Historically, the Equal Employment Opportunity Commission (“EEOC”) has taken the position that long-term medical leave should qualify as a reasonable accommodation under the Americans with Disabilities Act (“ADA”) when the leave is: (1) of a definite, time-limited duration; (2) requested in advance; and (3) likely to enable the employee to perform the essential job functions when he returns. But, on September 20, 2017, in Severson v. Heartland Woodcraft, Inc., 872 F.3d 476 (7th Cir. 2017), the Seventh Circuit Court of Appeals rejected the EEOC’s position.
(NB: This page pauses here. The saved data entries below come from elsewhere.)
-- ==== Sys2Proof/Laws/Command.lean ====
section
/-!
SUPPORT. What the run-up of a command packet does: which packet is taken, what taking it leaves alone, and how the three kinds of
command answer. A proof about a firmware command cites these and the command's own check and effect.
-/

namespace Sys2Proof.Laws

open Sys2Proof
open Sys2Proof.Machine
open Sys2Proof.Safety

theorem Frame_refl (l : List Group) (s : State) : Frame l s s := by intro g _; cases g <;> rfl

theorem Frame_trans {l m : List Group} {s t u : State} (h : Frame l s t) (h' : Frame m t u) : Frame (l ++ m) s u := by
  intro g hg
  have a := h g (fun x => hg (List.mem_append_left _ x))
  have b := h' g (fun x => hg (List.mem_append_right _ x))
  cases g <;> exact Eq.trans b a

theorem Frame_mono {l m : List Group} {s t : State} (h : Frame l s t) (hl : ∀ g ∈ l, g ∈ m) : Frame m s t :=
  fun g hg => h g (fun x => hg (hl g x))

/-- What a packet that is this command is: the next packet, as a command, clean, known and of this code and variant. -/
theorem takesThis_spec {code : Nat} {v : Command → Bool} {s : State} {b : Box} {k : Nat} {p : Packet} {c : Command}
    (h : takesThis code v s = some (b, k, p, c)) :
    nextPacket s = some (b, k, p) ∧ c = commandOf b p ∧ c.poisoned = false ∧ commandOk c = true ∧ cmdCode c.word0 = code ∧ v c = true := by
  simp only [takesThis] at h
  split at h
  · cases h
  · split at h
    · rename_i h1 h2
      simp only [Option.some.injEq, Prod.mk.injEq] at h
      obtain ⟨rfl, rfl, rfl, rfl⟩ := h
      exact ⟨h1, rfl, h2.2.1, h2.2.2.1, h2.2.2.2.1, h2.2.2.2.2⟩
    · cases h

theorem inboundParity_clean (b : Box) (p : Packet) (s : State) (h : p.words.any MbxWord.poisoned = false) :
    inboundParity b p s = s := by
  have : p.words.filter MbxWord.poisoned = [] := by simpa [List.filter_eq_nil_iff] using h
  simp [inboundParity, this]

/-! ## The three kinds of command -/

variable {code : Nat} {v : Command → Bool} {n : Command → State → Bool} {s u : State} {c : Command}

theorem immediate_taken (check : Command → State → Nat) (run : Command → State → List Word × State)
    (h : Taken code v n s c u) (hc : check c u = stOk) :
    effect (immediateCommand code v n check run) s = .next (replied c (run c u).1 (run c u).2) := by
  obtain ⟨b, k, p, h1, h2⟩ := h
  simp only [effect, immediateCommand, h1, h2, hc]; rfl

theorem immediate_refused (check : Command → State → Nat) (run : Command → State → List Word × State)
    (h : Taken code v n s c u) (hc : check c u ≠ stOk) :
    effect (immediateCommand code v n check run) s = .next (answer c (check c u) [] false false u) := by
  obtain ⟨b, k, p, h1, h2⟩ := h
  simp only [effect, immediateCommand, h1, h2, if_neg hc]; rfl

theorem long_taken (check : Command → State → Nat) (run : Command → State → State)
    (h : Taken code v n s c u) (hc : withBusy true c (check c u) u = stOk) :
    effect (longCommand code v n check run) s = .next (run c (accepted c u)) := by
  obtain ⟨b, k, p, h1, h2⟩ := h
  simp only [effect, longCommand, h1, h2, hc]; rfl

theorem long_refused (check : Command → State → Nat) (run : Command → State → State)
    (h : Taken code v n s c u) (hc : withBusy true c (check c u) u ≠ stOk) :
    effect (longCommand code v n check run) s = .next (answer c (withBusy true c (check c u) u) [] true false u) := by
  obtain ⟨b, k, p, h1, h2⟩ := h
  simp only [effect, longCommand, h1, h2, if_neg hc]; rfl

theorem boundary_taken (check : Command → State → Nat) (h : Taken code v n s c u) (hc : check c u = stOk) :
    effect (boundaryCommand code v n check) s = .next (putOff c u) := by
  obtain ⟨b, k, p, h1, h2⟩ := h
  simp only [effect, boundaryCommand, h1, h2, hc]; rfl

theorem boundary_refused (check : Command → State → Nat) (h : Taken code v n s c u) (hc : check c u ≠ stOk) :
    effect (boundaryCommand code v n check) s = .next (answer c (check c u) [] false false u) := by
  obtain ⟨b, k, p, h1, h2⟩ := h
  simp only [effect, boundaryCommand, h1, h2, if_neg hc]; rfl

end Sys2Proof.Laws
end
In Severson, the employee took a 12-week medical leave under the Family Medical Leave Act (“FMLA”). On the last day of his leave, the employee underwent back surgery, which required an additional three months off work. The employee asked his employer to continue his medical leave. Because the employee had exhausted his FMLA entitlement, the employer denied his request and terminated his employment. The employer invited the employee to reapply when he was medically cleared to work.
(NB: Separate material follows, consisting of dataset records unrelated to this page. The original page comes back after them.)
-- ==== Sys2Proof/Laws/FrameOps.lean ====
section
/-!
SUPPORT. What the shared operations, the register window, the mailboxes, flash and faults leave alone: for each operation one lemma that names the only groups of the state that it
may change, as equations that simp uses one by one.
-/

namespace Sys2Proof.Machine

set_option linter.all false

open Sys2Proof

/-! ## Iteration and choice -/

theorem foldl_keeps {α β : Type} (p : State → β) (f : State → α → State) (h : ∀ s a, p (f s a) = p s) (l : List α) (s : State) :
    p (l.foldl f s) = p s := by
  induction l generalizing s with
  | nil => rfl
  | cons a l ih => rw [List.foldl, ih, h]

@[simp] theorem foldl_pending {α : Type} (f : State → α → State) (h : ∀ s a, (f s a).pending = s.pending) (l : List α) (s : State) :
    (l.foldl f s).pending = s.pending := foldl_keeps State.pending f h l s
@[simp] theorem ite_pending (c : Prop) [Decidable c] (a b : State) : (if c then a else b).pending = if c then a.pending else b.pending :=
  apply_ite State.pending c a b

@[simp] theorem foldl_out {α : Type} (f : State → α → State) (h : ∀ s a, (f s a).out = s.out) (l : List α) (s : State) :
    (l.foldl f s).out = s.out := foldl_keeps State.out f h l s
@[simp] theorem ite_out (c : Prop) [Decidable c] (a b : State) : (if c then a else b).out = if c then a.out else b.out :=
  apply_ite State.out c a b

@[simp] theorem foldl_free {α : Type} (f : State → α → State) (h : ∀ s a, (f s a).free = s.free) (l : List α) (s : State) :
    (l.foldl f s).free = s.free := foldl_keeps State.free f h l s
@[simp] theorem ite_free (c : Prop) [Decidable c] (a b : State) : (if c then a else b).free = if c then a.free else b.free :=
  apply_ite State.free c a b

@[simp] theorem foldl_clk {α : Type} (f : State → α → State) (h : ∀ s a, (f s a).clk = s.clk) (l : List α) (s : State) :
    (l.foldl f s).clk = s.clk := foldl_keeps State.clk f h l s
@[simp] theorem ite_clk (c : Prop) [Decidable c] (a b : State) : (if c then a else b).clk = if c then a.clk else b.clk :=
  apply_ite State.clk c a b

@[simp] theorem foldl_boot {α : Type} (f : State → α → State) (h : ∀ s a, (f s a).boot = s.boot) (l : List α) (s : State) :
    (l.foldl f s).boot = s.boot := foldl_keeps State.boot f h l s
@[simp] theorem ite_boot (c : Prop) [Decidable c] (a b : State) : (if c then a else b).boot = if c then a.boot else b.boot :=
  apply_ite State.boot c a b

@[simp] theorem foldl_aon {α : Type} (f : State → α → State) (h : ∀ s a, (f s a).aon = s.aon) (l : List α) (s : State) :
    (l.foldl f s).aon = s.aon := foldl_keeps State.aon f h l s
@[simp] theorem ite_aon (c : Prop) [Decidable c] (a b : State) : (if c then a else b).aon = if c then a.aon else b.aon :=
  apply_ite State.aon c a b

@[simp] theorem foldl_win {α : Type} (f : State → α → State) (h : ∀ s a, (f s a).win = s.win) (l : List α) (s : State) :
    (l.foldl f s).win = s.win := foldl_keeps State.win f h l s
@[simp] theorem ite_win (c : Prop) [Decidable c] (a b : State) : (if c then a else b).win = if c then a.win else b.win :=
  apply_ite State.win c a b

@[simp] theorem foldl_mbx {α : Type} (f : State → α → State) (h : ∀ s a, (f s a).mbx = s.mbx) (l : List α) (s : State) :
    (l.foldl f s).mbx = s.mbx := foldl_keeps State.mbx f h l s
@[simp] theorem ite_mbx (c : Prop) [Decidable c] (a b : State) : (if c then a else b).mbx = if c then a.mbx else b.mbx :=
  apply_ite State.mbx c a b

@[simp] theorem foldl_flt {α : Type} (f : State → α → State) (h : ∀ s a, (f s a).flt = s.flt) (l : List α) (s : State) :
    (l.foldl f s).flt = s.flt := foldl_keeps State.flt f h l s
@[simp] theorem ite_flt (c : Prop) [Decidable c] (a b : State) : (if c then a else b).flt = if c then a.flt else b.flt :=
  apply_ite State.flt c a b

@[simp] theorem foldl_cfg {α : Type} (f : State → α → State) (h : ∀ s a, (f s a).cfg = s.cfg) (l : List α) (s : State) :
    (l.foldl f s).cfg = s.cfg := foldl_keeps State.cfg f h l s
@[simp] theorem ite_cfg (c : Prop) [Decidable c] (a b : State) : (if c then a else b).cfg = if c then a.cfg else b.cfg :=
  apply_ite State.cfg c a b

@[simp] theorem foldl_mem {α : Type} (f : State → α → State) (h : ∀ s a, (f s a).mem = s.mem) (l : List α) (s : State) :
    (l.foldl f s).mem = s.mem := foldl_keeps State.mem f h l s
@[simp] theorem ite_mem (c : Prop) [Decidable c] (a b : State) : (if c then a else b).mem = if c then a.mem else b.mem :=
  apply_ite State.mem c a b

@[simp] theorem foldl_hub {α : Type} (f : State → α → State) (h : ∀ s a, (f s a).hub = s.hub) (l : List α) (s : State) :
    (l.foldl f s).hub = s.hub := foldl_keeps State.hub f h l s
@[simp] theorem ite_hub (c : Prop) [Decidable c] (a b : State) : (if c then a else b).hub = if c then a.hub else b.hub :=
  apply_ite State.hub c a b

@[simp] theorem foldl_ports {α : Type} (f : State → α → State) (h : ∀ s a, (f s a).ports = s.ports) (l : List α) (s : State) :
    (l.foldl f s).ports = s.ports := foldl_keeps State.ports f h l s
@[simp] theorem ite_ports (c : Prop) [Decidable c] (a b : State) : (if c then a else b).ports = if c then a.ports else b.ports :=
  apply_ite State.ports c a b

@[simp] theorem foldl_own {α : Type} (f : State → α → State) (h : ∀ s a, (f s a).own = s.own) (l : List α) (s : State) :
    (l.foldl f s).own = s.own := foldl_keeps State.own f h l s
@[simp] theorem ite_own (c : Prop) [Decidable c] (a b : State) : (if c then a else b).own = if c then a.own else b.own :=
  apply_ite State.own c a b

@[simp] theorem foldl_sw {α : Type} (f : State → α → State) (h : ∀ s a, (f s a).sw = s.sw) (l : List α) (s : State) :
    (l.foldl f s).sw = s.sw := foldl_keeps State.sw f h l s
@[simp] theorem ite_sw (c : Prop) [Decidable c] (a b : State) : (if c then a else b).sw = if c then a.sw else b.sw :=
  apply_ite State.sw c a b

@[simp] theorem foldl_aud {α : Type} (f : State → α → State) (h : ∀ s a, (f s a).aud = s.aud) (l : List α) (s : State) :
    (l.foldl f s).aud = s.aud := foldl_keeps State.aud f h l s
@[simp] theorem ite_aud (c : Prop) [Decidable c] (a b : State) : (if c then a else b).aud = if c then a.aud else b.aud :=
  apply_ite State.aud c a b

@[simp] theorem foldl_zon {α : Type} (f : State → α → State) (h : ∀ s a, (f s a).zon = s.zon) (l : List α) (s : State) :
    (l.foldl f s).zon = s.zon := foldl_keeps State.zon f h l s
@[simp] theorem ite_zon (c : Prop) [Decidable c] (a b : State) : (if c then a else b).zon = if c then a.zon else b.zon :=
  apply_ite State.zon c a b

@[simp] theorem foldl_msg {α : Type} (f : State → α → State) (h : ∀ s a, (f s a).msg = s.msg) (l : List α) (s : State) :
    (l.foldl f s).msg = s.msg := foldl_keeps State.msg f h l s
@[simp] theorem ite_msg (c : Prop) [Decidable c] (a b : State) : (if c then a else b).msg = if c then a.msg else b.msg :=
  apply_ite State.msg c a b

@[simp] theorem foldl_flex {α : Type} (f : State → α → State) (h : ∀ s a, (f s a).flex = s.flex) (l : List α) (s : State) :
    (l.foldl f s).flex = s.flex := foldl_keeps State.flex f h l s
@[simp] theorem ite_flex (c : Prop) [Decidable c] (a b : State) : (if c then a else b).flex = if c then a.flex else b.flex :=
  apply_ite State.flex c a b

@[simp] theorem foldl_rails {α : Type} (f : State → α → State) (h : ∀ s a, (f s a).rails = s.rails) (l : List α) (s : State) :
    (l.foldl f s).rails = s.rails := foldl_keeps State.rails f h l s
@[simp] theorem ite_rails (c : Prop) [Decidable c] (a b : State) : (if c then a else b).rails = if c then a.rails else b.rails :=
  apply_ite State.rails c a b

@[simp] theorem foldl_snap {α : Type} (f : State → α → State) (h : ∀ s a, (f s a).snap = s.snap) (l : List α) (s : State) :
    (l.foldl f s).snap = s.snap := foldl_keeps State.snap f h l s
@[simp] theorem ite_snap (c : Prop) [Decidable c] (a b : State) : (if c then a else b).snap = if c then a.snap else b.snap :=
  apply_ite State.snap c a b

@[simp] theorem foldl_pwr {α : Type} (f : State → α → State) (h : ∀ s a, (f s a).pwr = s.pwr) (l : List α) (s : State) :
    (l.foldl f s).pwr = s.pwr := foldl_keeps State.pwr f h l s
@[simp] theorem ite_pwr (c : Prop) [Decidable c] (a b : State) : (if c then a else b).pwr = if c then a.pwr else b.pwr :=
  apply_ite State.pwr c a b

@[simp] theorem foldl_pav {α : Type} (f : State → α → State) (h : ∀ s a, (f s a).pav = s.pav) (l : List α) (s : State) :
    (l.foldl f s).pav = s.pav := foldl_keeps State.pav f h l s
@[simp] theorem ite_pav (c : Prop) [Decidable c] (a b : State) : (if c then a else b).pav = if c then a.pav else b.pav :=
  apply_ite State.pav c a b

@[simp] theorem foldl_sec {α : Type} (f : State → α → State) (h : ∀ s a, (f s a).sec = s.sec) (l : List α) (s : State) :
    (l.foldl f s).sec = s.sec := foldl_keeps State.sec f h l s
@[simp] theorem ite_sec (c : Prop) [Decidable c] (a b : State) : (if c then a else b).sec = if c then a.sec else b.sec :=
  apply_ite State.sec c a b

/-! ## Sets of groups that may change -/

abbrev OnlyMem (s t : State) : Prop :=
  t.pending = s.pending ∧ t.out = s.out ∧ t.free = s.free ∧ t.clk = s.clk ∧ t.boot = s.boot ∧ t.aon = s.aon ∧ t.win = s.win ∧
  t.mbx = s.mbx ∧ t.flt = s.flt ∧ t.cfg = s.cfg ∧ t.hub = s.hub ∧ t.ports = s.ports ∧ t.own = s.own ∧ t.sw = s.sw ∧
  t.aud = s.aud ∧ t.zon = s.zon ∧ t.msg = s.msg ∧ t.flex = s.flex ∧ t.rails = s.rails ∧ t.snap = s.snap ∧ t.pwr = s.pwr ∧
  t.pav = s.pav ∧ t.sec = s.sec

abbrev OnlyFree (s t : State) : Prop :=
  t.pending = s.pending ∧ t.out = s.out ∧ t.clk = s.clk ∧ t.boot = s.boot ∧ t.aon = s.aon ∧ t.win = s.win ∧ t.mbx = s.mbx ∧
  t.flt = s.flt ∧ t.cfg = s.cfg ∧ t.mem = s.mem ∧ t.hub = s.hub ∧ t.ports = s.ports ∧ t.own = s.own ∧ t.sw = s.sw ∧
  t.aud = s.aud ∧ t.zon = s.zon ∧ t.msg = s.msg ∧ t.flex = s.flex ∧ t.rails = s.rails ∧ t.snap = s.snap ∧ t.pwr = s.pwr ∧
  t.pav = s.pav ∧ t.sec = s.sec

abbrev OnlyOut (s t : State) : Prop :=
  t.pending = s.pending ∧ t.free = s.free ∧ t.clk = s.clk ∧ t.boot = s.boot ∧ t.aon = s.aon ∧ t.win = s.win ∧ t.mbx = s.mbx ∧
  t.flt = s.flt ∧ t.cfg = s.cfg ∧ t.mem = s.mem ∧ t.hub = s.hub ∧ t.ports = s.ports ∧ t.own = s.own ∧ t.sw = s.sw ∧
  t.aud = s.aud ∧ t.zon = s.zon ∧ t.msg = s.msg ∧ t.flex = s.flex ∧ t.rails = s.rails ∧ t.snap = s.snap ∧ t.pwr = s.pwr ∧
  t.pav = s.pav ∧ t.sec = s.sec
Three months later, the employee was cleared to resume work. But instead of reapplying, he sued his employer claiming that it had discriminated against him in violation of the ADA by failing to provide a reasonable accommodation: namely, a three-month leave of absence after his FMLA leave expired. After the District Court granted summary judgment to the employer, the employee appealed.
The Seventh Circuit affirmed the District Court’s decision finding that the term “reasonable accommodation” is limited to those measures that will enable the employee to work. An employee who needs long-term medical leave, however, cannot work and, therefore, is not a “qualified individual” under the ADA. And because the ADA only forbids discrimination against “qualified individuals,” a multi-month leave of absence is beyond the scope of a reasonable accommodation.[1]
The Seventh Circuit further noted that under the EEOC’s historic position, the duration of leave is irrelevant as long as the leave is likely to enable the employee to do his or job when he returns. That stance, the Court explained, falsely equates the term “reasonable accommodation” with “effective accommodation.” The United States Supreme Court, in U.S. Airways, Inc. v. Barnett, 535 U.S. 391, 400 (2002), expressly rejected this interpretation:
[I]n ordinary English the word “reasonable” does not mean “effective.” It is the word “accommodation,” not the word “reasonable,” that conveys the need for effectiveness. An ineffective “modification” or “adjustment” will not accommodate a disabled individual’s limitations.... Yet a demand for an effective accommodation could prove unreasonable....
The Seventh Circuit reasoned that if the EEOC’s argument was accepted, the ADA would be “transformed into a medical-leave statute: in effect, an open-ended extension of the FLMA,” which the court held would be an “untenable interpretation” of the term reasonable accommodation.
The Sixth Circuit Court of Appeals has similarly found that extended leave is not a reasonable accommodation under the ADA. Specifically, the Sixth Circuit, in Boileau v. Capital Bank Financial Corp., 646 Fed. Appx. 436 (6th Cir. 2016), held that the employee was not entitled to a multi-month leave as a reasonable accommodation. In Boileau, the Sixth Circuit determined that the employee was not a “qualified individual” under the ADA because she could not meet the attendance requirement of the employer.
In light of these decisions, employers should keep in mind that the purpose behind a reasonable accommodation is to permit a disabled employee to perform his job. If an employee’s proposed accommodation does not make it possible for him to do so, that is, they require long-term medical leave, then the employee is not a “qualified individual.” And, in that case, such a request for extended leave is beyond the scope of a reasonable accommodation under the ADA.
[1]The Seventh Circuit made a distinction for intermittent time off or a short leave of absence, holding that a couple of days or a couple of weeks off may be an appropriate accommodation in some circumstances.